C. Statistical Analysis
I conducted a Pearson’s Chi-Squared Test of Independence. This test was used to determine if the relationship between two categorical variables (State and Gender) is statistically significant or just due to random chance.
Hypotheses:
H(0): There is no association between the state of apprehension and gender (Independence).
H(a): There is a significant association between the state of apprehension and gender (Dependence).
# 1. Creating the table
contingency_table <- table(arrest_data$apprehension_state, arrest_data$gender)
# 2. Performing the test without simulation (default)
chi_test_result <- chisq.test(contingency_table)

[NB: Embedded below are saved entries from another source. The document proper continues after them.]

/-- A pulse's on-time in ps, quantised to 125 ps and clamped to 20 ns–4 µs, and whether it was clamped (R168–R170). -/
def State.onTimePs (s : State) (n m : Nat) : Rat × Bool :=
  let t := s.lawPs n * (1 + s.biasOf n) + (s.phase m).balTrim
  let q : Rat := 125 * (roundQ 1 (t / 125) : Rat)
  (clampQ 20000 4000000 q, q < 20000 || 4000000 < q)

/-- The earliest start of a phase's next pulse, ps (R171). -/
def Phase.earliest (p : Phase) : Rat :=
  match p.start with
  | none => 0
  | some t => t + max (p.onTime + 40000) 400000

/-- A pulse starts: the cycle that ends gives the mean of its samples (R175), and the on-time is computed. -/
def State.startPulse (s : State) (n m t : Nat) : State :=
  let (ton, clamped) := s.onTimePs n m
  let s := s.modPhase m fun p => { p with
    drive := .high, start := some t, onTime := ton, pulsesNow := p.pulsesNow + 1
    cycMean := if p.start.isSome && p.cycN ≠ 0 then some ((p.cycSum : Rat) / p.cycN) else p.cycMean
    cycSum := 0, cycN := 0 }
  let order := s.rotation n
  s.modRail n fun r => { r with
    tonClampNow := r.tonClampNow || clamped, trigWait := false
    nextPh := (order.idxOf m + 1) % max 1 order.length }

/-- A pulse ends: the low side conducts until the next pulse, or until zero crossing (R187, R189). -/
def State.endPulse (s : State) (m : Nat) : State := s.modPhase m fun p => { p with drive := .low }

/-- The synthesised ripple in µV (R175, R176). -/
def State.vsyn (s : State) (n : Nat) : Rat :=
  (s.rail n).gainRot *
    ((s.rotation n).map fun m =>
      match (s.phase m).cycMean with
      | some mean => ((s.phase m).ilast - mean) / 1000
      | none => 0).sum

/-- The comparison of R177, in µV, with the droop of R247. -/
def State.comparison (s : State) (n : Nat) : Rat :=
  let r := s.rail n
  (r.vsense - 1000 * s.refOut n) + r.droop + s.vsyn n + r.vofs

/-- Looks for a trigger at time `t` ps: it goes to the next phase in rotation, or waits for it (R177, R178). -/
def State.trigger (s : State) (n t : Nat) : State :=
  let r := s.rail n
  let order := s.rotation n
  match order[r.nextPh % max 1 order.length]? with
  | none => s
  | some m =>
    let may : Bool := (s.phase m).earliest ≤ t
    if !r.isOn || r.crowbar || !s.drives then s
    else if r.trigWait then (if may then s.startPulse n m t else s)
    else if r.blankEnd ≤ t && s.comparison n ≤ 0 then
      let s := s.modRail n fun r => { r with blankEnd := t + 1000 * s.railf n 0x18 16 8, trigWait := true }
      if may then s.startPulse n m t else s
    else s

/-- A phase's peak limit in mA (R302), before the Brake's check. -/
def State.peakAsked (s : State) (n : Nat) : Rat :=
  let pk : Rat := 100 * s.protf n 0x0C 0 16
  match (s.rail n).capLim with
  | some l => min pk ((l : Rat) / max 1 (s.rail n).active + s.rippleMa n / 2)
  | none => pk
/-- The peak limit the Brake commits: at most 1.25 × IMAX / N (R734). -/
def State.peakLimit (s : State) (n : Nat) : Rat :=
  min (s.peakAsked n) (5 * (s.imax n : Rat) / (4 * max 1 (s.rail n).active))

/-- Whether a phase goes to mid at zero crossing: DEM, the start-up of R188, or leaving rotation (R189). -/
def State.demPhase (s : State) (n m : Nat) : Bool :=
  s.tdm.st == .shadow || s.railf n 0 6 1 == 1 || (s.rail n).demStart || (s.phase m).leaving
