/-- A channel change or TRACE_EN takes effect at a frame boundary (R712, R714). -/
def State.traceBegin (s : State) : State :=
  if s.cfgb 0xB024 0 then
    let s := if s.rcd.trSt = .off then { s with rcd.trSt := .running, rcd.trBuf := [] } else s
    if s.rcd.trChans = s.traceChans then s else { s with rcd.trChans := s.traceChans, rcd.trBuf := [] }
  else if s.rcd.trSt = .running then
    let slots := match s.rcd.trTrig with | some t => t.slots | none => []
    { s with rcd.trSt := .off, rcd.trBuf := [], rcd.trTrig := none }.completeAll slots stABORTED 0
  else s
/-- TRACE_ENTRY: the Copy sub-phase writes one entry while the trace runs; none after frame T + 4,499 (R711, R715). -/
def State.traceEntry (s : State) : State :=
  let live : Bool := match s.rcd.trTrig with
    | some t => decide (s.clk.tick ≤ t.tick + 4499)
    | none => true
  if s.rcd.trSt == .running && live then
    let e : TrEntry := {
      tick := s.clk.tick, frame := s.clk.count, valid := true
      vals := s.rcd.trChans.map fun w => s.traceVal (w.toNat % 256) (w.toNat / 256 % 256) }
    { s with rcd.trBuf := (e :: s.rcd.trBuf).take 24576 }
  else s

/-- TRACE_FREEZE (R715): after the entry of frame T + 4,499; the write starts if the slot is erased. -/
def execTraceFreeze (s : State) : Host.Outcome State Fault Refusal :=
  match s.rcd.trTrig with
  | some t =>
    .next (if s.rcd.trSt = .running ∧ t.tick + 4500 ≤ s.clk.tick then
      { s with rcd.trSt := if s.rcd.trErased then .writing else .frozen, rcd.trProg := 0 } else s)
  | none => .next s

/-- ERASE_AHEAD_COMPLETE (R706, R716). -/
def execEraseAheadComplete (s : State) : Host.Outcome State Fault Refusal :=
  .next { s with
    rcd.trErased := true
    rcd.trSt := if s.rcd.trSt = .frozen then .writing else s.rcd.trSt }

/-- The frozen trace as its slot holds it: frames T − 20,000 to T + 4,499, oldest first. -/
def State.frozen (s : State) (t : TrTrig) : TrSlot :=
  let es := (s.rcd.trBuf.filter fun e => decide (t.tick ≤ e.tick + 20000) && decide (e.tick ≤ t.tick + 4499)).reverse
  let prev : BitVec 32 := match s.rcd.trNewest with
    | some k => match s.rcd.trSlots.getD k none with | some x => x.seq | none => 0
    | none => 0
  { seq := prev + 1, kind := t.kind, code := t.code, trigFrame := t.frame, trigTime := t.time, trigSeq := t.seq
    bootSeq := s.rcd.bootSeq, chans := s.rcd.trChans, entries := es }
/-- After a write, or its abandonment, the trace resumes with no earlier entries; the next slot is erased ahead. -/
def State.traceResume (s : State) : State :=
  { s with
    rcd.trSt := if s.cfgb 0xB024 0 then .running else .off
    rcd.trTrig := none
    rcd.trBuf := []
    rcd.trErased := false }

/-- TRACE_WRITTEN (R716). -/
def execTraceWritten (ok : Bool) (ms : Nat) (s : State) : Host.Outcome State Fault Refusal :=
  match s.rcd.trTrig with
  | some t =>
    if s.rcd.trSt = .writing then
      let x := s.frozen t
      let k := s.rcd.trSlot
      let s := { s with
        rcd.trSlots := s.rcd.trSlots.set k (if ok then some x else none)
        rcd.trNewest := if ok then some k else s.rcd.trNewest
        rcd.trProg := 100 }
      let first := match x.entries.head? with | some e => e.frame.toNat | none => t.frame.toNat
      let s := s.occur (mkRecord s false false s.clk.strobe 0x0B04 0x15 [k, if ok then 0 else 1, first, ms])
      .next (s.traceResume.completeAll t.slots stDONE k)
    else .next s
  | none => .next s

/-- A trace write is abandoned (R718): its slot reads as empty. -/
def State.traceAbandon (s : State) : State :=
  if s.rcd.trSt = .writing ∨ s.rcd.trSt = .frozen then
    let slots := match s.rcd.trTrig with | some t => t.slots | none => []
    { s with rcd.trSlots := s.rcd.trSlots.set s.rcd.trSlot none }.traceResume.completeAll slots stABORTED 0
  else s

/-- REC_TRIGGER's own part (R616, R714, R717). -/
def State.recTriggerOp (s : State) (k : Nat) (d : RawDesc) : State :=
  let code := descField d 24 2
  let rid := descField d 26 2
  match s.repeatOf 0x0902 rid 0 with
  | some r => s.completeRepeat k r
  | none =>
    if s.rcd.trTrig.isSome then (s.traceTrigger 0 code []).reject k stBADPARAM 2
    else if s.rcd.trSt = .off then s.reject k stBADPARAM 3
    else ((s.traceTrigger 0 code [k]).hold k).keepRun 0x0902 rid 0 k

/-- REC_TRIGGER. -/
def execRecTrigger (slot : Nat) (s : State) : Host.Outcome State Fault Refusal :=
  .next (s.applyDesc 0x0902 slot (fun _ => some fREC) fun d s => s.recTriggerOp slot d)

/-! ### A slot's bytes (R719) -/

def trSlotBytes (x : TrSlot) : List Byte :=
  let head := [0x50#8, 0x5A#8, 0x54#8, 0x52#8] ++ leBytes 2 1 ++ leBytes 2 64 ++ leBytes 4 x.seq.toNat ++ leBytes 2 x.kind ++
    leBytes 2 x.code ++ leBytes 4 x.trigFrame.toNat ++
    leBytes 4 (match x.entries.head? with | some e => e.frame.toNat | none => x.trigFrame.toNat) ++
    leBytes 4 x.entries.length ++ leBytes 8 x.trigTime ++ leBytes 4 x.trigSeq.toNat ++ leBytes 4 x.bootSeq.toNat ++
    leBytes 20 0 ++ x.chans.flatMap (fun w => leBytes 4 w.toNat) ++ leBytes 832 0
  let bad := (List.range x.entries.length).filter fun i =>
    match x.entries[i]? with | some e => !e.valid | none => false
  let head := head ++ leBytes 3064 (maskOf bad) ++ leBytes 4 0
  let body := x.entries.flatMap fun e => e.vals.flatMap fun v => leBytes 2 v.toNat
  head ++ leBytes 4 (crc32c (head ++ body)).toNat ++ body
/-- Bytes of a slot's 1.5 MB; past its entries flash stands erased. -/
def trSlotRead (x : TrSlot) (off len : Nat) : List Byte :=
  let b := trSlotBytes x
  let got := (b.drop off).take len
  got ++ List.replicate (len - got.length) 0xFF#8

/-- REC_TRACE_READ (spec/15). -/
def execRecTraceRead (slot : Nat) (s : State) : Host.Outcome State Fault Refusal :=
  .next (s.applyDesc 0x0903 slot (fun _ => some fREC) fun d s =>
    let k := descField d 24 1
    let off := descField d 28 4
    let len := descField d 40 4
    match s.rcd.trSlots.getD k none with
    | none => s.reject slot stBADPARAM 1
    | some x =>
      if off % 4096 ≠ 0 ∨ len % 4096 ≠ 0 ∨ 1572864 < off + len then s.reject slot stBADPARAM 3
      else (s.postMem (descField d 32 8) (trSlotRead x off len)).complete slot stDONE len)

end Sys2Proof.Machine
end

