/-- R619, R620: an image that passes R804 and is newer than every valid slot is written to the slot the rule names; one
that a slot already holds is DONE with RESULT 1; one that fails a check is refused with the check's number. -/
def cfgWrite : Prop :=
  (∀ (s : State) (k : Nat) (image : List Byte), Served s k 0x0104 none →
    let d := (s.tag k).desc
    let len := descField d 24 4
    let im := image.take len
    let slots := [s.cfg.slotA, s.cfg.slotB].filter s.slotValid
    s.inWindow false (descField d 32 8) len = true → s.writeBusy = 0 → s.cfg.wr = none → len ≠ 0 → len ≤ 2097152 →
    len = imgSize im → slots.contains im = false → (∀ x ∈ slots, imgSeq x < imgSeq im) →
    imageFault s.sys.variant s.cfg.fwVersion s.sys.signedOnly im = none →
    ∃ t, Goes (.cfgWrite k image) s t ∧ t.cfg = { s.cfg with wr := some (k, false, s.cfgTarget, im) } ∧
      t.tag k = { s.tag k with st := .applied } ∧ TagsBut [k] s t ∧
      t = { s with cfg := t.cfg, hif := { s.hif with tags := t.hif.tags } }) ∧
  (∀ (s : State) (k : Nat) (image : List Byte), Served s k 0x0104 none →
    let d := (s.tag k).desc
    let len := descField d 24 4
    let im := image.take len
    let slots := [s.cfg.slotA, s.cfg.slotB].filter s.slotValid
    s.inWindow false (descField d 32 8) len = true → s.cfg.wr = none →
    ∃ t, Goes (.cfgWrite k image) s t ∧
      (s.writeBusy ≠ 0 → Ends t k stMAINT s.writeBusy) ∧
      (s.writeBusy = 0 → len = 0 ∨ 2097152 < len ∨ len ≠ imgSize im → Ends t k stBADPARAM 1) ∧
      (s.writeBusy = 0 → len ≠ 0 → len ≤ 2097152 → len = imgSize im → slots.contains im = true → Ends t k stDONE 1) ∧
      (s.writeBusy = 0 → len ≠ 0 → len ≤ 2097152 → len = imgSize im → slots.contains im = false →
        (∃ x ∈ slots, imgSeq im ≤ imgSeq x) → Ends t k stBADPARAM 2) ∧
      (s.writeBusy = 0 → len ≠ 0 → len ≤ 2097152 → len = imgSize im → slots.contains im = false →
        (∀ x ∈ slots, imgSeq x < imgSeq im) →
        ∀ f, imageFault s.sys.variant s.cfg.fwVersion s.sys.signedOnly im = some f → Ends t k stBADPARAM (0x10 + f.1)) ∧
      t = { s with cfg := { s.cfg with wr := t.cfg.wr }, hif := t.hif, rcd := t.rcd })

/-- R620: a write read back as written is the slot's content, RESULT 0; one that did not read back is RESULT 2 and leaves
the other slot as it was. -/
def cfgWriteComplete : Prop :=
  (∀ (s : State) (k : Nat) (b : Bool) (im : List Byte), s.cfg.wr = some (k, false, b, im) → k < s.hif.tags.length →
    (s.tag k).st = .applied → (s.tag k).discard = false →
    ∃ t, Goes (.cfgWriteComplete true) s t ∧
      t.cfg = { s.cfg with
        wr := none, slotA := if b then s.cfg.slotA else im, slotB := if b then im else s.cfg.slotB } ∧
      Ends t k stDONE 0 ∧ OnlyEnds s t ∧ t = { s with cfg := t.cfg, hif := t.hif }) ∧
  (∀ (s : State) (k : Nat) (b : Bool) (im : List Byte), s.cfg.wr = some (k, false, b, im) → k < s.hif.tags.length →
    (s.tag k).st = .applied → (s.tag k).discard = false →
    ∃ t, Goes (.cfgWriteComplete false) s t ∧
      t.cfg = { s.cfg with
        wr := none, slotA := if b then s.cfg.slotA else t.cfg.slotA, slotB := if b then t.cfg.slotB else s.cfg.slotB } ∧
      Ends t k stDONE 2 ∧ OnlyEnds s t ∧ t = { s with cfg := t.cfg, hif := t.hif, freeCtr := t.freeCtr })

/-- R569: a ring created with a configuration no cause refuses is empty and ACTIVE, with its registers set to it. -/
def ringCreate : Prop :=
  ∀ (s : State) (k : Nat), s.wf → Served s k 0x0110 none →
    let r := descIndex (s.tag k).desc
    let h := ringAsked (s.tag k).desc
    r < 64 → s.ringCause r h = 0 →
    ∃ t, Goes (.ringCreate k) s t ∧
      (s.ringPlaced h = true → Ends t k stDONE 0 ∧ t.ring r = { h with
        st := .active, errCause := 0, errInfo := 0, phase := true, prod := 0, cons := 0, taken := 0, written := 0
        unsig := 0, unsigTick := 0, recentW := [], tkLeft := 0 }) ∧
      (s.ringPlaced h = false → Ends t k stDONE 1 ∧ (t.ring r).st = .error ∧ (t.ring r).errCause = 3) ∧
      t.regv (ringOff r) = h.base % 2 ^ 32 ∧ RingsBut [r] s t ∧
      t = { s with regs := t.regs, live := t.live, hif := t.hif, rcd := t.rcd }

/-- R569, R618: a ring that nothing refuses is disabled, RESULT the descriptors not taken; a disabled ring answers 0. -/
def ringDelete : Prop :=
  ∀ (s : State) (k : Nat), s.shape → Served s k 0x0111 none →
    let r := descIndex (s.tag k).desc
    2 ≤ r → r < 64 → s.ringDeleteCause r = 0 →
    ∃ t, Goes (.ringDelete k) s t ∧ (t.ring r).st = .disabled ∧
      Ends t k stDONE (if (s.ring r).st = .disabled then 0 else s.untaken r) ∧ RingsBut [r] s t ∧
      t.hif = { s.hif with
        rings := t.hif.rings, tags := t.hif.tags, decided := t.hif.decided, decLog := t.hif.decLog
        discarded := t.hif.discarded, runIds := t.hif.runIds, repeats := t.hif.repeats } ∧
      t = { s with hif := t.hif, rcd := t.rcd }

/-- R569, R596: the ring is empty and ACTIVE, RESULT the descriptors that were not taken. -/
def resetRing : Prop :=
  ∀ (s : State) (k : Nat), s.shape → Served s k 0x0112 none →
    let r := descIndex (s.tag k).desc
    2 ≤ r → r < 64 → (s.ring r).st ≠ .disabled →
    ∃ t, Goes (.resetRing k) s t ∧ Ends t k stDONE (s.untaken r) ∧
      t.ring r = { s.ring r with
        st := .active, errCause := 0, errInfo := 0, phase := true, prod := 0, cons := 0, unsig := 0, recentW := []
        tkLeft := 0 } ∧ RingsBut [r] s t ∧
      t.hif = { s.hif with
        rings := t.hif.rings, tags := t.hif.tags, decided := t.hif.decided, decLog := t.hif.decLog
        discarded := t.hif.discarded, runIds := t.hif.runIds, repeats := t.hif.repeats } ∧
      t = { s with hif := t.hif, rcd := t.rcd }

/-- R569, R561: the window has its new span and attributes, and RESULT is how many rings it put in RING_ERROR. -/
def dmaWindowSet : Prop :=
  ∀ (s : State) (k : Nat), s.shape → s.hif.wins.length = 8 → Served s k 0x0113 none →
    let d := (s.tag k).desc
    let i := descIndex d
    let base := descField d 24 8
    let pages := descField d 32 4
    let attr := descField d 36 1
    let win : Win := { base := base, pages := pages, rd := attr % 2 == 1, wr := attr / 2 % 2 == 1 }
    let s' := { s with hif.wins := s.hif.wins.modify i fun _ => win }
    let bad := (List.range 64).filter fun r => (s.ring r).st == .active && !s'.ringPlaced (s.ring r)
    i < 8 → base % 4096 = 0 → base + 4096 * pages ≤ 2 ^ 64 →
    ∃ t, Goes (.dmaWindowSet k) s t ∧ t.hif.wins.getD i {} = win ∧
      (∀ j, j ≠ i → t.hif.wins.getD j {} = s.hif.wins.getD j {}) ∧ Ends t k stDONE bad.length ∧
      (∀ r ∈ bad, (t.ring r).st = .error ∧ (t.ring r).errCause = 3) ∧ RingsBut bad s t ∧
      t = { s with hif := t.hif, rcd := t.rcd }

/-- R727: the bytes go to the bank that does not run; a bank that holds them already is DONE with RESULT 1. -/
def fwWrite : Prop :=
  ∀ (s : State) (k : Nat) (bank : List Byte), Served s k 0x0D01 (some fBRAKE) →
    let d := (s.tag k).desc
    let len := descField d 24 4
    s.inWindow false (descField d 32 8) len = true → s.writeBusy = 0 → s.cfg.wr = none → len ≠ 0 → len ≤ 4194304 →
    ∃ t, Goes (.fwWrite k bank) s t ∧
      (s.otherBank ≠ bank.take len →
        t.cfg = { s.cfg with wr := some (k, true, s.otherIsB, bank.take len) } ∧
        t.tag k = { s.tag k with st := .applied } ∧ TagsBut [k] s t ∧
        t = { s with cfg := t.cfg, hif := { s.hif with tags := t.hif.tags } }) ∧
      (s.otherBank = bank.take len → Ends t k stDONE 1 ∧ OnlyEnds s t ∧ t = { s with hif := t.hif })

/-- R727, R127: the bank holds the bytes; RESULT says whether it is valid. -/
def fwWriteComplete : Prop :=
  ∀ (s : State) (k : Nat) (b : Bool) (bytes : List Byte), s.cfg.wr = some (k, true, b, bytes) → k < s.hif.tags.length →
    (s.tag k).st = .applied → (s.tag k).discard = false →
    ∃ t, Goes .fwWriteComplete s t ∧ (if b then t.cfg.bankB else t.cfg.bankA) = bytes ∧
      (if b then t.cfg.bankA = s.cfg.bankA else t.cfg.bankB = s.cfg.bankB) ∧
      t.cfg.otherReason = t.bankFault t.otherBank ∧ t.cfg.otherValid = (t.cfg.otherReason == 0) ∧
      Ends t k stDONE (if t.cfg.otherReason = 0 then 0 else 2) ∧ OnlyEnds s t ∧
      t.cfg = { s.cfg with
        wr := none, bankA := t.cfg.bankA, bankB := t.cfg.bankB, otherReason := t.cfg.otherReason
        otherValid := t.cfg.otherValid, otherVersion := t.cfg.otherVersion } ∧
      t = { s with cfg := t.cfg, hif := t.hif }

/-- R628: an accepted item is the limit in force from then on, and RESULT repeats it; once SETUP_LOCK is set a looser
value is refused. -/
def brakeTighten : Prop :=
  ∀ (s : State) (k : Nat), s.wf → Served s k 0x0D02 (some fBRAKE) →
    let d := (s.tag k).desc
    let item := descField d 24 1
    let v := descField d 28 4
    let p := tightenField item (descIndex d)
    let old := s.regv p.1 / 2 ^ p.2.1 % 2 ^ p.2.2
    let looser := if item = 2 then v < old else old < v
    (tightenItems (descKind d)).contains item = true → v < 2 ^ p.2.2 →
    ∃ t, Goes (.brakeTighten k) s t ∧
      (looser → s.sys.lock = true → Ends t k stLOCKED 0 ∧ OnlyEnds s t ∧ t = { s with hif := t.hif, rcd := t.rcd }) ∧
      ((¬ looser ∨ s.sys.lock = false) → ¬ (item = 1 ∧ v < s.regv p.1 / 2 ^ 16) → ¬ (item = 2 ∧ s.regv p.1 % 2 ^ 16 < v) →
        Ends t k stDONE v ∧ t.regv p.1 / 2 ^ p.2.1 % 2 ^ p.2.2 = v ∧
        (∀ off, off ≠ p.1 → t.regv off = s.regv off)) ∧
      t = { s with
        regs := t.regs, live := t.live, rails := t.rails, phases := t.phases, sws := t.sws, hif := t.hif, rcd := t.rcd
        brake := t.brake }

/-- R729: with the key, the running version above the counter and advances left, the counter takes the running version;
otherwise the write is recorded only. -/
def rollbackAdvance : Prop :=
  ∀ (s : State) (w : Word), s.sys.linkUp = true →
    ∃ t, Goes (.rollbackAdvance w) s t ∧
      (w.getLsbD 0 = true → w.toNat / 256 % 256 = 0xC3 → s.sys.rollback.toNat < s.cfg.fwVersion → s.sys.rollbackLeft ≠ 0 →
        t.sys = { s.sys with
          rollback := BitVec.ofNat 64 s.cfg.fwVersion, rollbackLeft := s.sys.rollbackLeft - 1 }) ∧
      (¬ (w.getLsbD 0 = true ∧ w.toNat / 256 % 256 = 0xC3 ∧ s.sys.rollback.toNat < s.cfg.fwVersion ∧
        s.sys.rollbackLeft ≠ 0) → t.sys = s.sys) ∧
      t = { s with sys := t.sys, rcd := t.rcd }

/-! ### Recorder and frame trace (spec/18) -/

/-- R693, R694: a due refill gives the code one token; below the burst the next refill runs, and what was suppressed is
reported and forgotten. -/
def tokenRefill : Prop :=
  ∀ (s : State) (code : Nat), (s.bucket code).refillIn = some 0 →
    let b := s.bucket code
    ∃ t, Goes (.tokenRefill code) s t ∧ (t.bucket code).tokens = b.tokens + 1 ∧ (t.bucket code).supp = 0 ∧
      (t.bucket code).refillIn = (if b.tokens + 1 < s.burst code then some (s.refillEpochs code) else none) ∧
      (∀ c, c ≠ code → t.bucket c = s.bucket c) ∧
      (b.supp = 0 → t.rcd = { s.rcd with buckets := t.rcd.buckets }) ∧ t = { s with rcd := t.rcd }

/-- What programming a page of staged records leaves (R698, R706). -/
def Programmed (s t : State) (n : Nat) : Prop :=
  let page := s.rcd.staging.take n
  (∀ r, page.getLast? = some r → t.rcd.flashSeq = r.seq ∧
    t.rcd.log = (s.rcd.log ++ page).filter fun x => decide ((r.seq - x.seq).toNat ≤ (r.seq - t.rcd.oldest).toNat)) ∧
  (s.rcd.lostNow = 0 → s.rcd.lost3 = 0 → t.rcd.staging = s.rcd.staging.drop n)

/-- R698: the oldest 8 staged records are programmed as one page. -/
def flashPageWrite : Prop :=
  ∀ (s : State), 8 ≤ s.rcd.staging.length → ∃ t, Goes .flashPageWrite s t ∧ Programmed s t 8 ∧ t = { s with rcd := t.rcd }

## Warning in chisq.test(contingency_table): Chi-squared approximation may be
## incorrect
# 3. Viewing the results
print(chi_test_result)
##
## Pearson's Chi-squared test
##
## data: contingency_table
## X-squared = 13981, df = 62, p-value < 2.2e-16
Interpretation
The test resulted in an X-squared value of 13981 and a p-value < 2.2e-16. Since the p-value is significantly lower than P<0.05, I reject the null hypothesis H(0). This indicates that gender distribution is not uniform across states, suggesting a significant dependency between location and demographic trends.
Practical Meaning
This result suggests that the gender split isn’t the same everywhere due to the wild variance observed in the data set.
D. Conclusion and Future Directions
The analysis identifies Texas (TX) as the primary hotspot with 153,526 arrests, and Males as the predominant group with 516,022 cases. These findings highlight a massive concentration of enforcement in specific border regions and a significant gender imbalance in apprehension data.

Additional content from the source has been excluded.